I am new to cryptography, so I have a question:
How can I create my own key (let`s say like a string "1234"). Because I need to encrypt a string with a key (defined by me), save the encrypted string in a database and when I want to use it, take it from the database and decrypt it with the key known by me.
I have this code :
import java.security.InvalidKeyException;
import java.security.*;
import javax.crypto.BadPaddingException;
import javax.crypto.Cipher;
import javax.crypto.IllegalBlockSizeException;
import javax.crypto.SecretKey;
import javax.crypto.SecretKeyFactory;
import javax.crypto.spec.DESedeKeySpec;
public class LocalEncrypter {
private static String algorithm = "PBEWithMD5AndDES";
//private static Key key = null;
private static Cipher cipher = null;
private static SecretKey key;
private static void setUp() throws Exception {
///key = KeyGenerator.getInstance(algorithm).generateKey();
SecretKeyFactory factory = SecretKeyFactory.getInstance(algorithm);
String pass1 = "thisIsTheSecretKeyProvidedByMe";
byte[] pass = pass1.getBytes();
SecretKey key = factory.generateSecret(new DESedeKeySpec(pass));
cipher = Cipher.getInstance(algorithm);
}
public static void main(String[] args)
throws Exception {
setUp();
byte[] encryptionBytes = null;
String input = "1234";
System.out.println("Entered: " + input);
encryptionBytes = encrypt(input);
System.out.println(
"Recovered: " + decrypt(encryptionBytes));
}
private static byte[] encrypt(String input)
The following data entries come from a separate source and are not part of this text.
-- ==== Sys2Proof/Machine/Dispatch.lean ====
section
/-! DEFINITION. One arm per command: Execute(LAT, mem) and completion (spec/10_state.md R44, spec/30_encoding.md R95). -/

namespace Sys2Proof.Machine

def exec (i : Instr) (s : State) : Host.Outcome State Fault Refusal :=
  match i with
  | .capacity => Sys2Proof.Machine.execCapacity s
  | .encodeFrame p => Sys2Proof.Machine.execEncodeFrame p s
  | .decodeFrame p u => Sys2Proof.Machine.execDecodeFrame p u s
  | .embed => Sys2Proof.Machine.execEmbed s
  | .extract u => Sys2Proof.Machine.execExtract u s

end Sys2Proof.Machine
end

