/-- R128 on memory: ENCODE_FRAME with form P, then DECODE_FRAME of the same form on its output range with
CAP >= MSG_LEN, writes the message back. -/
def Obligations.FrameRoundTripOnMemory : Prop :=
  ∀ (p u : Bool) (s t s' : State),
    let a := s.lat.operands.msgAddr.toNat
    let ml := s.lat.operands.msgLen.toNat
    exec (.encodeFrame p) s = .next t → t.status.err = .ok →
    s'.mem = t.mem → s'.memSize = s.memSize →
    s'.lat.operands.srcAddr = s.lat.operands.dstAddr → s'.lat.operands.srcLen = t.results.result →
    ml ≤ s'.lat.operands.cap.toNat → InMem s.size s'.lat.operands.dstAddr.toNat ml →
    ¬ Overlaps s'.lat.operands.dstAddr.toNat ml s'.lat.operands.srcAddr.toNat s'.lat.operands.srcLen.toNat →
    ∃ t', exec (.decodeFrame p u) s' = .next t' ∧ t'.status.err = .ok ∧
      t'.results.result = s.lat.operands.msgLen ∧
      t'.mem.readBytes s'.lat.operands.dstAddr.toNat ml = s.mem.readBytes a ml

/-! ### The pixel plane (spec/41_pixel_plane.md) -/

/-- R160: CAPACITY. Its only word is 0x01, it cannot fail, and its result depends on SRC_LEN alone. -/
def Obligations.CapacityReports : Prop :=
  decode 0x01#64 = .legal .capacity ∧
  (∀ w : Word, w.toNat % 16 = 1 → w ≠ 0x01#64 → ∃ why, decode w = .illegal why) ∧
  ∀ s : State, exec .capacity s = .next (endsInSuccess s s.mem false
    { result := BitVec.ofNat 64 (s.lat.operands.srcLen.toNat / 8) })

/-- R155, R156, R164, R166: what an embed does to each element. -/
def Obligations.EmbedElements : Prop :=
  ∀ (buf m out : Bytes), embedPixels buf m = .ok out →
    out.length = buf.length ∧
    ∀ (i : Nat) (b o : Byte), buf[i]? = some b → out[i]? = some o →
      (8 * (4 + m.length) ≤ i → o = b) ∧
      (∀ bit, (expand (be32 m.length ++ m))[i]? = some bit → o = (b &&& 0xFE#8) ||| bitByte bit) ∧
      o >>> 1 = b >>> 1 ∧ o.toNat ≤ b.toNat + 1 ∧ b.toNat ≤ o.toNat + 1

/-- R163 (for a message whose length fits the header, R117): extracting from an embedded buffer gives the message
back. -/
def Obligations.EmbedExtractRoundTrip : Prop :=
  ∀ buf m : Bytes, m.length < 2 ^ 32 → 4 + m.length ≤ buf.length / 8 →
    ∃ out, embedPixels buf m = .ok out ∧ extractPixels out = .ok (m, m.length)

/-- R161: EMBED when its checks pass, in place or as a copy: the registers, and every byte of memory. -/
def Obligations.EmbedSucceeds : Prop :=
  ∀ s : State,
    let src := s.lat.operands.srcAddr.toNat
    let n := s.lat.operands.srcLen.toNat
    let a := s.lat.operands.msgAddr.toNat
    let ml := s.lat.operands.msgLen.toNat
    let d := s.lat.operands.dstAddr.toNat
    let f := 4 + ml
    let wlen := if d = src then 8 * f else n
    let bits := expand (be32 ml ++ s.mem.readBytes a ml)
    ml < 2 ^ 32 → f ≤ n / 8 → InMem s.size src n → InMem s.size a ml → InMem s.size d wlen →
    ¬ Overlaps d wlen a ml → (d = src ∨ ¬ Overlaps d n src n) →
    ∃ mem', exec .embed s = .next (endsInSuccess s mem' false
        { result := BitVec.ofNat 64 wlen, needed := BitVec.ofNat 64 f, avail := BitVec.ofNat 64 (n / 8),
          utilNum := BitVec.ofNat 64 (8 * f), utilDen := BitVec.ofNat 64 (8 * (n / 8)) }) ∧
      (∀ i, i < n → mem'.read (d + i) =
        if i < 8 * f then (s.mem.read (src + i) &&& 0xFE#8) ||| bitByte (bits.getD i false)
        else s.mem.read (src + i)) ∧
      (∀ b, ¬ (d ≤ b ∧ b < d + wlen) → mem'.read b = s.mem.read b)

/-- R161, R201: EMBED's errors, in their order, with what each records. -/
def Obligations.EmbedErrors : Prop :=
  ∀ s : State,
    let src := s.lat.operands.srcAddr.toNat
    let n := s.lat.operands.srcLen.toNat
    let a := s.lat.operands.msgAddr.toNat
    let ml := s.lat.operands.msgLen.toNat
    let d := s.lat.operands.dstAddr.toNat
    let wlen := if d = src then 8 * (4 + ml) else n
    let info : Results := { needed := BitVec.ofNat 64 (4 + ml), avail := BitVec.ofNat 64 (n / 8) }
    let ends (e : ErrCode) (regs : Results) : Prop := exec .embed s = .next (endsInError s e false regs)
    (2 ^ 32 ≤ ml → ends .messageTooLarge {}) ∧
    (ml < 2 ^ 32 → n / 8 < 4 + ml → ends .capacityExceeded info) ∧
    (ml < 2 ^ 32 → 4 + ml ≤ n / 8 →
      ¬ (InMem s.size src n ∧ InMem s.size a ml ∧ InMem s.size d wlen) → ends .range info) ∧
    (ml < 2 ^ 32 → 4 + ml ≤ n / 8 → InMem s.size src n → InMem s.size a ml → InMem s.size d wlen →
      (Overlaps d wlen a ml ∨ (d ≠ src ∧ Overlaps d n src n)) → ends .overlap info)

/-- R162: EXTRACT when its checks pass. -/
def Obligations.ExtractSucceeds : Prop :=
  ∀ (u : Bool) (s : State),
    let src := s.lat.operands.srcAddr.toNat
    let n := s.lat.operands.srcLen.toNat
    let d := s.lat.operands.dstAddr.toNat
    let len := headerValue (lsbPlane (s.mem.readBytes src 32))
    let m := regroup (lsbPlane (s.mem.readBytes (src + 32) (8 * len)))
    InMem s.size src n → 32 + 8 * len ≤ n → InMem s.size d len → ¬ Overlaps d len src n →
    exec (.extract u) s = .next (endsInSuccess s (s.mem.writeBytes d m)
      (u && !Config.utf8Valid m) { result := BitVec.ofNat 64 len, declLen := BitVec.ofNat 64 len })

/-- R162, R196, R201: EXTRACT's errors, in their order, with what each records. -/
def Obligations.ExtractErrors : Prop :=
  ∀ (u : Bool) (s : State),
    let src := s.lat.operands.srcAddr.toNat
    let n := s.lat.operands.srcLen.toNat
    let d := s.lat.operands.dstAddr.toNat
    let len := headerValue (lsbPlane (s.mem.readBytes src 32))
    let info : Results := { declLen := BitVec.ofNat 64 len }
    let ends (e : ErrCode) (ovr : Bool) (regs : Results) : Prop :=
      exec (.extract u) s = .next (endsInError s e ovr regs)
    (¬ InMem s.size src n → ends .range false {}) ∧
    (InMem s.size src n → n < 32 → ends .invalidOrUnencoded true {}) ∧
    (InMem s.size src n → 32 ≤ n → n / 8 < len → ends .invalidOrUnencoded false info) ∧
    (InMem s.size src n → 32 ≤ n → n / 8 < len + 4 → len ≤ n / 8 → ends .invalidOrUnencoded true info) ∧
    (InMem s.size src n → 32 + 8 * len ≤ n → ¬ InMem s.size d len → ends .range false info) ∧
    (InMem s.size src n → 32 + 8 * len ≤ n → InMem s.size d len → Overlaps d len src n →
      ends .overlap false info)

/-- R165: EMBED gets past the capacity test exactly when the frame fits. -/
def Obligations.EmbedCapacityBoundary : Prop :=
  ∀ s t : State, s.lat.operands.msgLen.toNat < 2 ^ 32 → exec .embed s = .next t →
    (t.status.err = .capacityExceeded ↔
      ¬ (4 + s.lat.operands.msgLen.toNat ≤ s.lat.operands.srcLen.toNat / 8))

/-- R167: EXTRACT is DECODE_FRAME on the unpacked form with CAP = SRC_LEN div 8. -/
def Obligations.ExtractIsUnpackedDecode : Prop :=
  ∀ (u : Bool) (s s' t t' : State), s'.mem = s.mem → s'.memSize = s.memSize →
    s'.lat.operands.srcAddr = s.lat.operands.srcAddr → s'.lat.operands.srcLen = s.lat.operands.srcLen →
    s'.lat.operands.dstAddr = s.lat.operands.dstAddr →
    s'.lat.operands.cap.toNat = s.lat.operands.srcLen.toNat / 8 → s'.status.rej = s.status.rej →
    exec (.extract u) s = .next t → exec (.decodeFrame true u) s' = .next t' →
    t'.mem = t.mem ∧ readReg t' .status = readReg t .status ∧ t'.results = t.results

/-- R168: a buffer of 32 or more elements whose first 32 LSBs are 0 extracts as the empty message. -/
def Obligations.ZeroHeaderIsEmptyMessage : Prop :=
  ∀ (u : Bool) (s : State), 32 ≤ s.lat.operands.srcLen.toNat →
    InMem s.size s.lat.operands.srcAddr.toNat s.lat.operands.srcLen.toNat →
    (∀ i, i < 32 → (s.mem.read (s.lat.operands.srcAddr.toNat + i)).getLsbD 0 = false) →
    exec (.extract u) s = .next (endsInSuccess s s.mem false {})

/-- R163 on memory: EMBED, in place or as a copy, then EXTRACT from its output buffer, writes the message back. -/
def Obligations.EmbedExtractOnMemory : Prop :=
  ∀ (u : Bool) (s t s' : State),
    let a := s.lat.operands.msgAddr.toNat
    let ml := s.lat.operands.msgLen.toNat
    exec .embed s = .next t → t.status.err = .ok →
    s'.mem = t.mem → s'.memSize = s.memSize →
    s'.lat.operands.srcAddr = s.lat.operands.dstAddr → s'.lat.operands.srcLen = s.lat.operands.srcLen →
    InMem s.size s'.lat.operands.dstAddr.toNat ml →
    ¬ Overlaps s'.lat.operands.dstAddr.toNat ml s'.lat.operands.srcAddr.toNat s'.lat.operands.srcLen.toNat →
    ∃ t', exec (.extract u) s' = .next t' ∧ t'.status.err = .ok ∧
      t'.results.result = s.lat.operands.msgLen ∧
      t'.mem.readBytes s'.lat.operands.dstAddr.toNat ml = s.mem.readBytes a ml

/-! ### The end of a run (spec/70_reset_and_hazards.md) -/

/-- R237, R212: at the end of a run the machine does nothing; a run whose host has finished while a command is BUSY
is not over, and its next step ends it. -/
def Obligations.EndOfRunIsQuiet : Prop :=
  ∀ s : State, s.turns = [] →
    (GoodEnd s → step s = .next s) ∧
    (s.host = [] → s.phase = .busy → s.hazardFault = false → ∃ t, step s = .next t ∧ GoodEnd t ∧ t.turns = [])
end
throws InvalidKeyException,
BadPaddingException,
IllegalBlockSizeException {
cipher.init(Cipher.ENCRYPT_MODE, key);
byte[] inputBytes = input.getBytes();
return cipher.doFinal(inputBytes);
}
private static String decrypt(byte[] encryptionBytes)
throws InvalidKeyException,
BadPaddingException,
IllegalBlockSizeException {
cipher.init(Cipher.DECRYPT_MODE, key);
byte[] recoveredBytes =
cipher.doFinal(encryptionBytes);
String recovered =
new String(recoveredBytes);
return recovered;
}
}
Exception in thread "main" java.security.spec.InvalidKeySpecException: Invalid key spec
at com.sun.crypto.provider.PBEKeyFactory.engineGenerateSecret(PBEKeyFactory.java:114)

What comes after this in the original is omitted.